§ THE TASK
An exact copy of the entries is needed, with every line included.

§ DATA FOR THE TASK

-- ==== Sys2Proof/Machine/Reset.lean ====
section
/-! DEFINITION. Reset sources, reach, start-up and trims (13), and the supply thresholds that start and stop the
service domain (14): R387 to R404, R405, R410. -/
namespace Sys2Proof.Machine

/-! What a reset keeps of the registers (R14, R389, R390). -/

/-- BLK_MAP of some block. -/
def isBlkMap (a : Nat) : Bool :=
  0x1000000 ≤ a && a < 0x2000000 && 0x20000 ≤ a % 0x40000 && a % 0x40000 < 0x20800 && a % 0x100 == 0

/-- Bits that fuses or the dies give: the fuse reach table, die capability words, the published subsets (R287), die
identity words, and the factory map-out of a block (R71). -/
def fuseMask (a : Nat) : Word :=
  if a = Reg.RST_FUSE then 0xFFFFFFFF
  else if 0xC00100 ≤ a ∧ a < 0xC00198 then 0xFFFFFFFF
  else if 0xC00200 ≤ a ∧ a < 0xC00280 then 0xFFFFFFFF
  else if 0xC00400 ≤ a ∧ a < 0xC00800 then 0xFFFFFFFF
  else if isBlkMap a then 0x1F
  else 0

/-- A wear counter (R121). -/
def isWear (a : Nat) : Bool :=
  (List.range 20).any (fun m => a == Reg.CYC40 m || a == Reg.CYC60 m || a == Reg.CYC80 m)

/-- A register after a reset that keeps the bits of a mask; a block maps out the position that its fuses name. -/
def afterReset (keep : Word) (a : Nat) (v : Word) : Word :=
  let w := (v &&& keep) ||| (resetValue a &&& ~~~keep)
  if isBlkMap a then setFld w 20 16 (fld w 4 0) else w

/-- The register table after a reset. -/
def resetRegs (keep : Nat → Word) (regs : Tbl Word) : Tbl Word :=
  regs.filterMap (fun e =>
    let v := afterReset (keep e.1) e.1 e.2
    if v = resetValue e.1 then none else some (e.1, v))

/-- A table with every entry changed; entries that become the default go. -/
def tmap {α : Type} [DecidableEq α] (d : α) (f : α → α) (t : Tbl α) : Tbl α :=
  t.filterMap (fun e => if f e.2 = d then none else some (e.1, f e.2))

/-- What a cell keeps when its units are reset: its store and the images in it (R389). -/
def CellState.keepStore (x : CellState) : CellState :=
  { CellState.reset with store := x.store, progLen := x.progLen, progDigest := x.progDigest, dataDigest := x.dataDigest }

/-- What the non-volatile store holds of a memory stack, a Loupe bank, a comb line, a ring and a vertical group. -/
def StackState.stored (x : StackState) : StackState :=
  { StackState.reset with remaps := x.remapsNv, remapsNv := x.remapsNv, mapsCrc := x.mapsCrc, wearCrc := x.wearCrc,
                          lastShutdown := x.lastShutdown }

/-- A Loupe bank whose record is loaded (R180). -/
def BankState.loaded (x : BankState) : BankState := { BankState.reset with points := x.stored, stored := x.stored }

/-- A Loupe bank after a reset that keeps the calibration in force (R390). -/
def BankState.kept (x : BankState) : BankState :=
  { BankState.reset with points := x.points, stored := x.stored, storeDue := x.storeDue, trims := x.trims, calFrame := x.calFrame }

§ THE ANSWER
-- ==== Sys2Proof/Machine/Reset.lean ====
section
/-! DEFINITION. Reset sources, reach, start-up and trims (13), and the supply thresholds that start and stop the
service domain (14): R387 to R404, R405, R410. -/
namespace Sys2Proof.Machine

/-! What a reset keeps of the registers (R14, R389, R390). -/

/-- BLK_MAP of some block. -/
def isBlkMap (a : Nat) : Bool :=
  0x1000000 ≤ a && a < 0x2000000 && 0x20000 ≤ a % 0x40000 && a % 0x40000 < 0x20800 && a % 0x100 == 0

/-- Bits that fuses or the dies give: the fuse reach table, die capability words, the published subsets (R287), die
identity words, and the factory map-out of a block (R71). -/
def fuseMask (a : Nat) : Word :=
  if a = Reg.RST_FUSE then 0xFFFFFFFF
  else if 0xC00100 ≤ a ∧ a < 0xC00198 then 0xFFFFFFFF
  else if 0xC00200 ≤ a ∧ a < 0xC00280 then 0xFFFFFFFF
  else if 0xC00400 ≤ a ∧ a < 0xC00800 then 0xFFFFFFFF
  else if isBlkMap a then 0x1F
  else 0

/-- A wear counter (R121). -/
def isWear (a : Nat) : Bool :=
  (List.range 20).any (fun m => a == Reg.CYC40 m || a == Reg.CYC60 m || a == Reg.CYC80 m)

/-- A register after a reset that keeps the bits of a mask; a block maps out the position that its fuses name. -/
def afterReset (keep : Word) (a : Nat) (v : Word) : Word :=
  let w := (v &&& keep) ||| (resetValue a &&& ~~~keep)
  if isBlkMap a then setFld w 20 16 (fld w 4 0) else w

/-- The register table after a reset. -/
def resetRegs (keep : Nat → Word) (regs : Tbl Word) : Tbl Word :=
  regs.filterMap (fun e =>
    let v := afterReset (keep e.1) e.1 e.2
    if v = resetValue e.1 then none else some (e.1, v))

/-- A table with every entry changed; entries that become the default go. -/
def tmap {α : Type} [DecidableEq α] (d : α) (f : α → α) (t : Tbl α) : Tbl α :=
  t.filterMap (fun e => if f e.2 = d then none else some (e.1, f e.2))

/-- What a cell keeps when its units are reset: its store and the images in it (R389). -/
def CellState.keepStore (x : CellState) : CellState :=
  { CellState.reset with store := x.store, progLen := x.progLen, progDigest := x.progDigest, dataDigest := x.dataDigest }

/-- What the non-volatile store holds of a memory stack, a Loupe bank, a comb line, a ring and a vertical group. -/
def StackState.stored (x : StackState) : StackState :=
  { StackState.reset with remaps := x.remapsNv, remapsNv := x.remapsNv, mapsCrc := x.mapsCrc, wearCrc := x.wearCrc,
                          lastShutdown := x.lastShutdown }

/-- A Loupe bank whose record is loaded (R180). -/
def BankState.loaded (x : BankState) : BankState := { BankState.reset with points := x.stored, stored := x.stored }

/-- A Loupe bank after a reset that keeps the calibration in force (R390). -/
def BankState.kept (x : BankState) : BankState :=
  { BankState.reset with points := x.points, stored := x.stored, storeDue := x.storeDue, trims := x.trims, calFrame := x.calFrame }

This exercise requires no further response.